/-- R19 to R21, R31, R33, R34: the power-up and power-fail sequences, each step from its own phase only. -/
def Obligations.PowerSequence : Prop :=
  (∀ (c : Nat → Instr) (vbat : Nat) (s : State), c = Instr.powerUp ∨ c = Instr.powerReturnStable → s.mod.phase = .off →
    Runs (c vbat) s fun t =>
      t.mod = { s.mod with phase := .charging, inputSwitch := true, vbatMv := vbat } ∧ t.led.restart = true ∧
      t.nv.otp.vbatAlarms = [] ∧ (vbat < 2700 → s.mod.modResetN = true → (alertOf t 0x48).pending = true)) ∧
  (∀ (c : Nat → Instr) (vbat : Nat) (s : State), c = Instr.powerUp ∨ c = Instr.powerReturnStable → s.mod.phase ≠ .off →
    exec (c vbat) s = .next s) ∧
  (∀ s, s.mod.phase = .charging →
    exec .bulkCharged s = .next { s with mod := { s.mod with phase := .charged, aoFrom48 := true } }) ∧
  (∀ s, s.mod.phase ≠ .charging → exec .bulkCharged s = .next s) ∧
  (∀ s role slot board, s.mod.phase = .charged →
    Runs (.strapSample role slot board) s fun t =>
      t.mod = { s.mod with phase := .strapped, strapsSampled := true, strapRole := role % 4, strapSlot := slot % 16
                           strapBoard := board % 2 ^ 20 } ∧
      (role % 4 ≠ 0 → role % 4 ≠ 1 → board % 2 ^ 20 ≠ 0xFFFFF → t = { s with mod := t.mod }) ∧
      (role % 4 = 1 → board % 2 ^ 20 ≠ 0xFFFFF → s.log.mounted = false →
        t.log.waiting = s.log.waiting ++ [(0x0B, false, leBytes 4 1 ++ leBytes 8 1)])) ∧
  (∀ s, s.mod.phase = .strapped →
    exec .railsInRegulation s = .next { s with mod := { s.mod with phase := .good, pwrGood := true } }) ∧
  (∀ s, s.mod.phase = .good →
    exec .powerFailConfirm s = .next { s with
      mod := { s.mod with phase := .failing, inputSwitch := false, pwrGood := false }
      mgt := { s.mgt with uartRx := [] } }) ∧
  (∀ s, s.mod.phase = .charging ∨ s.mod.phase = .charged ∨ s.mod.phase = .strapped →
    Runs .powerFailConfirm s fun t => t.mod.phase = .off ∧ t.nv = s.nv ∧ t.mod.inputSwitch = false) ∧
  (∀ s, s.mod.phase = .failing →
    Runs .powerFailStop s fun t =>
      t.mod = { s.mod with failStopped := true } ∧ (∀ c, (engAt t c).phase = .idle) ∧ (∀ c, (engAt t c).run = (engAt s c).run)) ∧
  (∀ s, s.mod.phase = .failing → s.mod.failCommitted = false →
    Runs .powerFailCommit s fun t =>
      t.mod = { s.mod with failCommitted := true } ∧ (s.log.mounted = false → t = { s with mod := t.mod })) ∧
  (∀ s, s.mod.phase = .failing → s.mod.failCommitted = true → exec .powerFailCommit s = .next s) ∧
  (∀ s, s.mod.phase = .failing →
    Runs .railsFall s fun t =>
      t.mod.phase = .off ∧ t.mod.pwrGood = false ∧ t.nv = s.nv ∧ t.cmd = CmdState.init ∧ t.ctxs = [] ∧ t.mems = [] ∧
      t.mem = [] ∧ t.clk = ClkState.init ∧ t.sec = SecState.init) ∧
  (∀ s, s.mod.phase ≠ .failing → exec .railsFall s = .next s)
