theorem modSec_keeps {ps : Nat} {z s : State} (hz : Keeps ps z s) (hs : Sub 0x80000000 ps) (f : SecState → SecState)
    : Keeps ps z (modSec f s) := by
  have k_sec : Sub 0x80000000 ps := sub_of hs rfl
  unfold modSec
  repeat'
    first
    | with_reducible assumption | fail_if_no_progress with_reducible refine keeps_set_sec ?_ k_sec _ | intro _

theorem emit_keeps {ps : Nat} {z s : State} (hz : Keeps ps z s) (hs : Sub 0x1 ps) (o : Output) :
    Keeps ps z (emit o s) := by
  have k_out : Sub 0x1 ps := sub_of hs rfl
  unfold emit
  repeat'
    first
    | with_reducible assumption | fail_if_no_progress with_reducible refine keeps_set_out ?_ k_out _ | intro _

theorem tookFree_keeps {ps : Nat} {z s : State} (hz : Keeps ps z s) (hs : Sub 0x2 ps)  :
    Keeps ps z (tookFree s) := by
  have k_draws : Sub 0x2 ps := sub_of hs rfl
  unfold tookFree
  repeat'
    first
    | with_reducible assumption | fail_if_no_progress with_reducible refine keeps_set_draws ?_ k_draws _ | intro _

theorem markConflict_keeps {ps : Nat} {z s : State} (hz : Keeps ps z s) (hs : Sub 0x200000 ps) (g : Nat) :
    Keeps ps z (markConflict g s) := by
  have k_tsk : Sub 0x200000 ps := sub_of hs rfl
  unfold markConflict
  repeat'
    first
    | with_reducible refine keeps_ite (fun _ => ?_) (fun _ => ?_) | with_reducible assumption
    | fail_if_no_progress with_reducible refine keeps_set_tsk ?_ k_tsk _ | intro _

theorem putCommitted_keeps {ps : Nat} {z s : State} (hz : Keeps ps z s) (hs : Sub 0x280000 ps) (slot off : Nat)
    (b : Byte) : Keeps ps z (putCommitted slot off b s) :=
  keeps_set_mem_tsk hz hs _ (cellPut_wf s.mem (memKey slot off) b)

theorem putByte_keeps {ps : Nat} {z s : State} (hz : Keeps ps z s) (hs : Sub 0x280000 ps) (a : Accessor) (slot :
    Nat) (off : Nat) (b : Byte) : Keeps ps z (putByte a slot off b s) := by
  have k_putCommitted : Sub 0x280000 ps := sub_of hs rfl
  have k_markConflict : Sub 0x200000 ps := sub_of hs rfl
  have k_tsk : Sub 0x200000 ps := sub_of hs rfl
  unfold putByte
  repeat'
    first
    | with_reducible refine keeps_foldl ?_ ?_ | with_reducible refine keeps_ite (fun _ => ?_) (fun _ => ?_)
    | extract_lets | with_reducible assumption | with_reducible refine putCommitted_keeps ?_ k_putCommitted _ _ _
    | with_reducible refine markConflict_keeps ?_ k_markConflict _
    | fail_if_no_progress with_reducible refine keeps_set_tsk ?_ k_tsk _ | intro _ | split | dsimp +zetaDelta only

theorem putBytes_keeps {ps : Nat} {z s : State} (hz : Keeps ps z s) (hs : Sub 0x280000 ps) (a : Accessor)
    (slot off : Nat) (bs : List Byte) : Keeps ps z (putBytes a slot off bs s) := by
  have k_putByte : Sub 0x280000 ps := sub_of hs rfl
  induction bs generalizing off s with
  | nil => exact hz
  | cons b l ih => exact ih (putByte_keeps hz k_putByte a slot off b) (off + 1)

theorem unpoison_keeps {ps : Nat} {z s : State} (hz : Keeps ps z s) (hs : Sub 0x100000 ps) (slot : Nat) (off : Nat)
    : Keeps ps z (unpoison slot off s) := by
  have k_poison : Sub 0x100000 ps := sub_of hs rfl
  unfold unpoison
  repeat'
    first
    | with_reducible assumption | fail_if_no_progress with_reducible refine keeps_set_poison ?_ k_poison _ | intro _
== == ==
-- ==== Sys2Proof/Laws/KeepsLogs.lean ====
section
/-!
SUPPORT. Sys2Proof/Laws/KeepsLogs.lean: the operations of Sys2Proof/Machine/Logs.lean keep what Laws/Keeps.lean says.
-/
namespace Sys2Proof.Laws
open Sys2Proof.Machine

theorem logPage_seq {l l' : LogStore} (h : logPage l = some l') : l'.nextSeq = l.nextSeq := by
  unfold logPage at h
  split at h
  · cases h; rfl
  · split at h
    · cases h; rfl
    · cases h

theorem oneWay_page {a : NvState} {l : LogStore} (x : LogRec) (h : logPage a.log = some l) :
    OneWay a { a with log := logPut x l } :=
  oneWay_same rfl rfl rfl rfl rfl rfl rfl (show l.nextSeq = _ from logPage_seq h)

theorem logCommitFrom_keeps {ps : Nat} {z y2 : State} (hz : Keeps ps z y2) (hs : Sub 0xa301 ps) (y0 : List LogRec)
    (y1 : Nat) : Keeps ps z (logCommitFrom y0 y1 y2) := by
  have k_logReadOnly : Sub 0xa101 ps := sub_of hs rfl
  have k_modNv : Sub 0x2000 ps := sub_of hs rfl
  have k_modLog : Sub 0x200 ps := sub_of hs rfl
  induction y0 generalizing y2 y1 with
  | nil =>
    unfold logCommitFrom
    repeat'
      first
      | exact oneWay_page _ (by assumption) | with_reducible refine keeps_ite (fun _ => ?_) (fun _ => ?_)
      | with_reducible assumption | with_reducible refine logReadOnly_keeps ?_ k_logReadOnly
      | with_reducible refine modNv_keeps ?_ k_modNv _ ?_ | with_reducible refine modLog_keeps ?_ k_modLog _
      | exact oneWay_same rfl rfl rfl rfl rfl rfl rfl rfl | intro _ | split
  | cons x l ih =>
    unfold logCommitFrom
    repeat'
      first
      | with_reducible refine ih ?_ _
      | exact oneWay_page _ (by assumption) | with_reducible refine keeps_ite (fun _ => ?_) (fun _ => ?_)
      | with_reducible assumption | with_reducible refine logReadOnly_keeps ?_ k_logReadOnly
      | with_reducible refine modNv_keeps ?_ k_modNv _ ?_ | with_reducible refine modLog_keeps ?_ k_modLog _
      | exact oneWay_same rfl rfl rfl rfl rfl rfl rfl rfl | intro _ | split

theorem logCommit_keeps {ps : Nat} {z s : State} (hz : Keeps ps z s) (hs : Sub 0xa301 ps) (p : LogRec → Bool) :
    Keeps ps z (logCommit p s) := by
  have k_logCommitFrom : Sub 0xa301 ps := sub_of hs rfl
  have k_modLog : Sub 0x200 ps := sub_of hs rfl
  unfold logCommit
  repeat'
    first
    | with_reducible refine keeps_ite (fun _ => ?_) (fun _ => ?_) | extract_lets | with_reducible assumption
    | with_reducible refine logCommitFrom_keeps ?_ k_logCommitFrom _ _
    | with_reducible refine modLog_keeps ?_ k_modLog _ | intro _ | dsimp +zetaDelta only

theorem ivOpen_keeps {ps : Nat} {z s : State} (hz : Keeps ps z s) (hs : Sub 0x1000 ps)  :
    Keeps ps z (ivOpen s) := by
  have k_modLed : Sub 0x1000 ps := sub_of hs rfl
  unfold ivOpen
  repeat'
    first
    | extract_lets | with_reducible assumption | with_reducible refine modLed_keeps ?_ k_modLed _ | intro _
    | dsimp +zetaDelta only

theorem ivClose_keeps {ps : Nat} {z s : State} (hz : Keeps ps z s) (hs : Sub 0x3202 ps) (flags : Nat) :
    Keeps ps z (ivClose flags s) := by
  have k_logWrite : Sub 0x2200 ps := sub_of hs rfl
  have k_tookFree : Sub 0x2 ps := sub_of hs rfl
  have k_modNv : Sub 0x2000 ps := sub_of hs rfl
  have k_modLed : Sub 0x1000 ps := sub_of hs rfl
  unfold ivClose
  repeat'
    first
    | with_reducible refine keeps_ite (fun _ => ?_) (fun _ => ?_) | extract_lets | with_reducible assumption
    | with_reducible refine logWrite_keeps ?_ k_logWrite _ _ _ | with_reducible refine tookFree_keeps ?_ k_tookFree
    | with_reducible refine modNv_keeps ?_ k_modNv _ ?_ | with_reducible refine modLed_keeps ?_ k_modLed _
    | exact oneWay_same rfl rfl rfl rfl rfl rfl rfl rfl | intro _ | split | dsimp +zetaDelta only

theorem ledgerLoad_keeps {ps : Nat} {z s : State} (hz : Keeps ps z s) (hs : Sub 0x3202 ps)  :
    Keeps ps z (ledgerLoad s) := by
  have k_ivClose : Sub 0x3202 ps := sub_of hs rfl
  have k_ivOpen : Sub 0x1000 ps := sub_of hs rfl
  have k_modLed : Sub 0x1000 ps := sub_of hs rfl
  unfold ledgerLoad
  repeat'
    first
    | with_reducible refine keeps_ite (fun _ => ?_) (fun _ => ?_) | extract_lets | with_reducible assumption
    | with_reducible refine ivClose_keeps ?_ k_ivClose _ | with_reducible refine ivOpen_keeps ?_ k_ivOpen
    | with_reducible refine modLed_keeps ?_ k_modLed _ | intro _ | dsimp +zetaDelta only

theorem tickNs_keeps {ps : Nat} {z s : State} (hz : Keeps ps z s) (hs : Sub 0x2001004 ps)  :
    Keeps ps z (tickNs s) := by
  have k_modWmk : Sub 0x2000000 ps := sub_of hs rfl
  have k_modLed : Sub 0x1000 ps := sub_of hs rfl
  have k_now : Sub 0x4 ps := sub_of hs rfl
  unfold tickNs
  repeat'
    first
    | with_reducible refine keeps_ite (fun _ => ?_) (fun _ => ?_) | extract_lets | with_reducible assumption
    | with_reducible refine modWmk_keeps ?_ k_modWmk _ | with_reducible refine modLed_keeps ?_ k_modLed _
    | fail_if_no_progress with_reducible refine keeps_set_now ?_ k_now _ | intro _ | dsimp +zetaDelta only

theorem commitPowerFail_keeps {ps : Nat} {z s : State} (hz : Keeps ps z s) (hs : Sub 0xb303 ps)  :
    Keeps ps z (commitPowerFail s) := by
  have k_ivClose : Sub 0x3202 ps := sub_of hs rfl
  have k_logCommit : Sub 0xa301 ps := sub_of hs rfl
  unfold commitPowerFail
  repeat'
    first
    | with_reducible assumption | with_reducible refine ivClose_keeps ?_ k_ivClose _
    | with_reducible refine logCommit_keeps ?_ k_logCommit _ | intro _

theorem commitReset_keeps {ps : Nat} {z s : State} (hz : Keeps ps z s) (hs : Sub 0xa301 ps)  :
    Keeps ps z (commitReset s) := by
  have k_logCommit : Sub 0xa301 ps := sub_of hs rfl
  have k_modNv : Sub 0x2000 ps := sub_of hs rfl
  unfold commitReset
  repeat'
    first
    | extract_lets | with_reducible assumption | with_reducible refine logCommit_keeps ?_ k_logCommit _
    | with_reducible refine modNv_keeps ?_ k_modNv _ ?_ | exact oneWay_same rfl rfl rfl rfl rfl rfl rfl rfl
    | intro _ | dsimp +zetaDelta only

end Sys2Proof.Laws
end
== == ==
About this exercise
Write out exactly the lines that fall from the line with "aoFrom48 := true" to the line with "Runs (.strapSample role" in the records above, keeping both ends.

Your response
    exec .bulkCharged s = .next { s with mod := { s.mod with phase := .charged, aoFrom48 := true } }) ∧
  (∀ s, s.mod.phase ≠ .charging → exec .bulkCharged s = .next s) ∧
  (∀ s role slot board, s.mod.phase = .charged →
    Runs (.strapSample role slot board) s fun t =>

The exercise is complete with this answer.